What if you pass resumedelay=10 boot option?  This will delay the resume in 10 seconds after kicked off.
Comment 10 Uwe Geuder 2015-06-22 14:50:47 UTC
(In reply to Takashi Iwai from comment #9)

> 
> Is quiet boot option removed?

There is no quiet option on my kernel line. It was the first thing I removed
when starting this debugging exercise and I have not put it back since

> Also, increase the log level via alt-sysrq-8 or 9 beforehand.

The log level seems to have no effect on SysRq-L SysRq-P, and SysRq-T. when the system hangs no information is shown even if the log level is 8 or 9. When the 
system works, full information is show even if the log level is 0.

During the boot more messages are shown if log level is 9. But there is no additional message shortly before the system hangs at "Reached target Remote File system" as shown in the screen pictures before.

> 
> What if you pass resumedelay=10 boot option?  This will delay the resume in
> 10 seconds after kicked off.

I changed to resumedelay=30 in order to be sure absolutely I don't miss any effect of the option.
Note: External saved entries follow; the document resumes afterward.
theorem State.queueFault_onRecords (f q code detail : Nat) (s : State) : s.OnRecords (s.queueFault f q code detail) := by
  unfold State.queueFault
  dsimp only
  split
  · exact .refl s
  · exact State.OnRecords.trans (b := (s.dropQueueReads f q true).setQueue f q _) rfl (State.logTo_func_onRecords ..)

theorem State.indexAdd_onRecords (f q off expected addend : Nat) (s : State) : s.OnRecords (s.indexAdd f q off expected addend).2 := by
  unfold State.indexAdd
  dsimp only
  generalize hp : s.sysAdd _ _ _ = p
  have h := (hp ▸ State.sysAdd_accesses ..).onRecords
  obtain ⟨resp, old, t⟩ := p
  cases resp with
  | fault | poison | decerr => exact h.trans (State.queueFault_onRecords ..)
  | okay =>
    dsimp only
    split
    · exact h
    · exact h.trans (State.queueFault_onRecords ..)

theorem State.writeError_onRecords (f q entry lap code opcode user detail : Nat) (s : State) :
    s.OnRecords (s.writeError f q entry lap code opcode user detail) := by
  unfold State.writeError
  dsimp only
  split
  · exact .refl s
  · generalize hp : s.sysWrite _ _ _ = p
    have h := (hp ▸ State.sysWrite_accesses ..).onRecords
    obtain ⟨resp, t⟩ := p
    cases resp with
    | fault | poison | decerr => exact h.trans (State.queueFault_onRecords ..)
    | okay =>
      have hadd := h.trans (t.indexAdd_onRecords f q 0x10 (s.queue f q).errCount 1)
      dsimp only
      generalize t.indexAdd f q 0x10 (s.queue f q).errCount 1 = r at hadd ⊢
      obtain ⟨added, u⟩ := r
      cases added with
      | false => exact hadd
      | true =>
        dsimp only
        split
        · exact (hadd.trans (c := (u.modQueue f q _).count 5 _ 1 1) rfl).trans (State.queueMsg_onRecords ..)
        · exact hadd.trans (c := (u.modQueue f q _).count 5 _ 1 1) rfl

theorem State.attempt_onRecords {α : Type} {body : State → α × State} (hb : ∀ u, State.OnRecords u (body u).2) (s : State) :
    s.OnRecords (s.attempt body).2 := by
  unfold State.attempt
  split
  · exact .refl s
  · have h := State.OnRecords.trans (a := s) (b := s.start) rfl (hb s.start)
    dsimp only
    generalize body s.start = p at h
    split
    · exact (s.waited_onMemory _).accesses.onRecords.trans rfl
    · exact h.trans rfl

/-- The error record of an entry is written, or put off. -/
theorem State.errorRecord_onRecords (f q entry lap code opcode user detail : Nat) (s : State) :
    s.OnRecords (s.errorRecord f q entry lap code opcode user detail) := by
  unfold State.errorRecord State.orLater
  have h := s.attempt_onRecords (body := fun s => ((), (Later.error f q entry lap code opcode user detail).run s))
    (State.writeError_onRecords f q entry lap code opcode user detail)
  refine iteInduction (motive := s.OnRecords) (fun _ => rfl) fun _ => ?_
  generalize s.attempt _ = p at h ⊢
  obtain ⟨o, t⟩ := p
  cases o with
  | some _ => exact h
  | none => exact h.trans rfl

theorem State.entryDone_onRecords (f q : Nat) (j : Job) (bs : Bytes) (code detail : Nat) (s : State) :
    s.OnRecords (s.entryDone f q j bs code detail) := by
  unfold State.entryDone
  dsimp only
  split
  · rfl
  · exact (State.errorRecord_onRecords ..).trans rfl

/-- Work that leaves the rest, leaves it also where it has to wait. -/
theorem State.After.onRecords {s t : State} {f : State → State} {o : Out} (h : s.After f o) (hf : s.start.OnRecords (f s.start))
    (ht : o = .next t) : s.OnRecords t := by
  unfold State.After at h
  rw [h] at ht
  rw [← Host.Outcome.next.inj ht]
  refine iteInduction (motive := s.OnRecords) (fun _ => ?_) fun _ => (s.waited_onMemory _).accesses.onRecords
  exact (State.OnRecords.trans (a := s) (b := s.start) rfl hf).trans rfl

end Sys2Proof.Machine
end

section
/-! LOCK_GROUP, POOL_FILL and SNAPSHOT (R223, R238, R239, R272, R274, R543). -/

namespace Sys2Proof.Machine

/-! ## LOCK_GROUP (R238, R239) -/

/-- A stream bound to a group. -/
def Stream.bound (gn : Nat) (x : Stream) : Stream := { x with group := some gn, loose := false }

theorem sKey_injective (f : Nat) : Function.Injective (sKey f) := fun i k h => by
  unfold sKey at h
  omega

/-- Streams are bound one by one; the others stay, as does all else. -/
theorem State.bindAll (f gn : Nat) (ms : List Nat) : ∀ s : State, ∃ t, s.forEach ms (fun i s => s.modStream f i (Stream.bound gn)) = t ∧
    t = { s with streams := t.streams } ∧ (∀ i, t.stream f i = if i ∈ ms then (s.stream f i).bound gn else s.stream f i) := by
  induction ms with
  | nil => exact fun s => ⟨s, rfl, rfl, fun _ => rfl⟩
  | cons m ms ih =>
    intro s
    obtain ⟨t, ht, hrest, hall⟩ := ih (s.modStream f m (Stream.bound gn))
    refine ⟨t, ht, hrest, fun i => ?_⟩
    rw [hall, State.modStream_eq]
    by_cases e : i = m
    · subst e
      rw [State.setStream_stream_same, if_pos List.mem_cons_self]
      exact ite_self _
    · rw [State.setStream_stream_other _ _ _ _ _ _ fun h => e (sKey_injective f h)]
      simp only [List.mem_cons, e, false_or]

section
variable {s : State} {f q : Nat} {j : Job} {e : Bytes}

/-- The group that an entry binds streams to: as it stands, or the one that the first binder makes (R238). -/
def State.groupFor (s : State) (f : Nat) (e : Bytes) : LockGroup :=
  if (s.group (leAt e 0x08 1)).size = 0 then State.newGroup e (s.stream f ((groupMembers e).headD 0)) else s.group (leAt e 0x08 1)

/-- A stream may be bound to a group: it is open, for groups, and fits (R223, R239). -/
def State.Binds (s : State) (f : Nat) (g : LockGroup) (i : Nat) : Prop :=
  i ≤ 1023 ∧ (s.stream f i).st ≠ .free ∧ (s.stream f i).grouped = true ∧ g.fits (s.stream f i) = true

theorem State.bindGroup_fits (hg : leAt e 0x08 1 ≤ 63) (h2 : 2 ≤ leAt e 0x09 1) (h64 : leAt e 0x09 1 ≤ 64) (hm : leAt e 0x0A 1 ≤ 1)
    (h1 : 1 ≤ leAt e 0x0B 1) (h16 : leAt e 0x0B 1 ≤ 16) (hms : ∀ i ∈ groupMembers e, s.Binds f (s.groupFor f e) i)
    (hsize : (s.groupFor f e).size = leAt e 0x09 1) (hmode : (s.groupFor f e).mode = leAt e 0x0A 1)
    (hticket : (s.groupFor f e).ticket = leAt e 0x0C 4) (hdups : (groupMembers e).eraseDups.length = leAt e 0x0B 1)
    (hroom : (s.groupFor f e).members.length + leAt e 0x0B 1 ≤ (s.groupFor f e).size) :
    s.bindGroup f q j e = (State.forEach (groupMembers e) (fun i s => s.modStream f i (Stream.bound (leAt e 0x08 1)))
      (s.setGroup (leAt e 0x08 1) { s.groupFor f e with
        members := (s.groupFor f e).members ++ (groupMembers e).map (sKey f) })).stepped f q j := by
  have hopen : ¬ (groupMembers e).any (fun i => 1023 < i || (s.stream f i).st == .free) = true := by
    simpa using fun i hi => ⟨(hms i hi).1, (hms i hi).2.1⟩
  have hgrouped : ¬ (groupMembers e).any (fun i => !(s.stream f i).grouped) = true := by
    simpa using fun i hi => (hms i hi).2.2.1
  have hfits : (groupMembers e).all (fun i => (s.groupFor f e).fits (s.stream f i)) = true :=
    List.all_eq_true.mpr fun i hi => (hms i hi).2.2.2
  unfold State.bindGroup
  dsimp only
  rw [if_neg (by omega), if_neg hopen, if_neg hgrouped]
  refine (if_neg ?_).trans (State.entryDone_ok ..)
  rw [show (if (s.group (leAt e 0x08 1)).size = 0 then State.newGroup e (s.stream f ((groupMembers e).headD 0))
    else s.group (leAt e 0x08 1)) = s.groupFor f e from rfl, hfits]
  simp only [not_or, Bool.not_true, Bool.false_eq_true, not_false_eq_true, true_and, not_not, Nat.not_lt]
  exact ⟨hsize, hmode, hticket, hdups, hroom⟩

end

/-! ## POOL_FILL (R272, R274) -/

section
variable {s : State} {p : Nat}

theorem State.setPool_setPool (p : Nat) (v w : Pool) (s : State) : (s.setPool p v).setPool p w = s.setPool p w := by
  unfold State.setPool
  rw [tblSet_tblSet]

/-- Handles that the cache of an enabled pool has room for join it (R273, R274). -/
theorem State.addHandles_fit (hs : List Nat) : ∀ {s : State}, hs ≠ [] → (s.pool p).enabled = true → (s.pool p).cache.length + hs.length ≤ 48 →
    s.addHandles p hs = s.setPool p { s.pool p with cache := (s.pool p).cache ++ hs } := by
  induction hs with
  | nil => exact fun h => absurd rfl h
  | cons h hs ih =>
    intro s _ he hroom
    rw [List.length_cons] at hroom
    have hcache : ((s.pool p).cache ++ [h]).length ≤ 48 := by
      rw [List.length_append, List.length_singleton]
      omega
    unfold State.addHandles
    dsimp only
    rw [State.setPool_pool_same]
    dsimp only
    rw [if_neg hcache.not_gt, State.setPool_pool_same, if_neg (by simp [he])]
    by_cases hnil : hs = []
    · subst hnil
      rfl
    · rw [ih hnil (by rw [State.setPool_pool_same]; exact he) (by rw [State.setPool_pool_same]; simp only [List.length_append, List.length_singleton]; omega),
        State.setPool_setPool,
        State.setPool_pool_same, List.append_assoc, List.singleton_append]

/-- A pool but for what its watchdog times (R280). -/
def Pool.untimed (x : Pool) : Pool := { x with stalled := false, stallSince := 0 }

/-- Only what watchdogs time differs, and counters. -/
structure State.Watches (s t : State) : Prop where
  frame : t = { s with pools := t.pools, tel := { s.tel with cnt := t.tel.cnt } }
  pools : ∀ p, (t.pool p).untimed = (s.pool p).untimed

theorem State.Watches.trans {a b c : State} (h : a.Watches b) (k : b.Watches c) : a.Watches c :=
  ⟨by rw [k.frame, h.frame], fun p => (k.pools p).trans (h.pools p)⟩

theorem State.setPool_watches (p : Nat) (v : Pool) (s : State) (h : v.untimed = (s.pool p).untimed) : s.Watches (s.setPool p v) := by
  refine ⟨rfl, fun p' => ?_⟩
  by_cases e : p' = p
  · subst e
    rw [State.setPool_pool_same, h]
  · rw [State.setPool_pool_other _ _ _ _ e]

theorem State.watchPools_watches (s : State) : s.Watches s.watchPools := by
  unfold State.watchPools
  refine List.foldlRecOn (s.pools.map (·.1)) _ (motive := s.Watches) ⟨rfl, fun _ => rfl⟩ fun t ht p _ => ht.trans ?_
  have hcount : t.Watches (if (t.pool p).stalled && !t.poolStalled p then t.count 6 p 2 (t.now - (t.pool p).stallSince) else t) :=
    iteInduction (fun _ => ⟨rfl, fun _ => rfl⟩) fun _ => ⟨rfl, fun _ => rfl⟩
  dsimp only
  generalize (if (t.pool p).stalled && !t.poolStalled p then t.count 6 p 2 (t.now - (t.pool p).stallSince) else t) = u at hcount ⊢
  exact hcount.trans (State.setPool_watches p _ u (hcount.pools p).symm)

/-- A pool once `hs` handles of a POOL_FILL have joined it. -/
def Pool.filled (x : Pool) (hs : List Nat) : Pool := { x with added := x.added + hs.length, cache := x.cache ++ hs }

/-- The handles of a POOL_FILL (R274). -/
def handlesOf (n : Nat) (data : Bytes) : List Nat := (List.range n).map (fun k => leAt data (8 * k) 8)

theorem handlesOf_length (n : Nat) (data : Bytes) : (handlesOf n data).length = n := by
  rw [handlesOf, List.length_map, List.length_range]

variable {f q n : Nat} {j : Job} {e : Bytes} {t : State}

/-- A POOL_FILL whose list is read and passes its checks fills the pool. -/
theorem State.poolFill_fits (hp : s.poolNo f (leAt e 0x08 1) = some p) (he : (s.pool p).enabled = true) (hn : n = leAt e 0x0C 4) (h0 : 0 < n)
    (hroom : (s.pool p).cache.length + n ≤ 48) (ha : leAt e 0x10 8 % 64 = 0)
    (hread : s.sysRead (.control f) (leAt e 0x10 8) (8 * n) = (.okay, memReadBytes s.mem (leAt e 0x10 8) (8 * n), t))
    (hpools : t.pools = s.pools)
    (hv : ∀ h ∈ handlesOf n (memReadBytes s.mem (leAt e 0x10 8) (8 * n)), (s.pool p).validHandle h = true)
    (hfit : (s.pool p).free + n ≤ (s.pool p).buffers) :
    s.poolFill f q j e = ((t.setPool p ((s.pool p).filled
      (handlesOf n (memReadBytes s.mem (leAt e 0x10 8) (8 * n))))).watchPools).stepped f q j := by
  have hpool : t.pool p = s.pool p := by
    unfold State.pool
    rw [hpools]
  have hlen := handlesOf_length n (memReadBytes s.mem (leAt e 0x10 8) (8 * n))
  subst hn
  unfold State.poolFill
  dsimp only
  rw [hp]
  dsimp only
  rw [if_neg (by simp [he]), if_neg (by omega), hread]
  dsimp only
  rw [show (List.range (leAt e 0x0C 4)).map (fun k => leAt (memReadBytes s.mem (leAt e 0x10 8) (8 * leAt e 0x0C 4)) (8 * k) 8) =
    handlesOf (leAt e 0x0C 4) (memReadBytes s.mem (leAt e 0x10 8) (8 * leAt e 0x0C 4)) from rfl]
  generalize handlesOf (leAt e 0x0C 4) (memReadBytes s.mem (leAt e 0x10 8) (8 * leAt e 0x0C 4)) = hs at hv hlen ⊢
  rw [if_neg (by decide), if_neg (by rw [List.all_eq_true.mpr hv]; decide), if_neg (by omega), State.modPool_eq,
    State.addHandles_fit hs (by rintro rfl; exact h0.ne hlen) (by rw [State.setPool_pool_same, hpool]; exact he)
      (by rw [State.setPool_pool_same, hpool, hlen]; exact hroom),
    State.setPool_setPool, State.setPool_pool_same, hpool, State.entryDone_ok, ← hlen]
  rfl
This option does not seem to work as intended. The delay happens every time (also on fresh boots) even before the disk password is asked. Because the snapshot is inside the encrypted volume I don't think the system can already know at this point of time that it should resume.

After entering the disk password the parameter seems to have no effect any more in either of the 3 cases:

1.) systemctl hibernate: resume hangs forever
2.) echo disk > /sys/power/state: no additional wait of 30 seconds when the system is resuming
3.) Alt-SysRq-i when the system hangs: no additional wait when the system is resuming.
Comment 11 Takashi Iwai 2015-06-22 15:19:14 UTC
(In reply to Uwe Geuder from comment #10)
> (In reply to Takashi Iwai from comment #9)
> 
> > 
> > Is quiet boot option removed?
> 
> There is no quiet option on my kernel line. It was the first thing I removed
> when starting this debugging exercise and I have not put it back since
> 
> > Also, increase the log level via alt-sysrq-8 or 9 beforehand.
> 
> The log level seems to have no effect on SysRq-L SysRq-P, and SysRq-T. when
> the system hangs no information is shown even if the log level is 8 or 9.
> When the 
> system works, full information is show even if the log level is 0.
> 
> During the boot more messages are shown if log level is 9. But there is no
> additional message shortly before the system hangs at "Reached target Remote
> File system" as shown in the screen pictures before.
> 
> > 
> > What if you pass resumedelay=10 boot option?  This will delay the resume in
> > 10 seconds after kicked off.
> 
> I changed to resumedelay=30 in order to be sure absolutely I don't miss any
> effect of the option. This option does not seem to work as intended. The
> delay happens every time (also on fresh boots) even before the disk password
> is asked. Because the snapshot is inside the encrypted volume I don't think
> the system can already know at this point of time that it should resume.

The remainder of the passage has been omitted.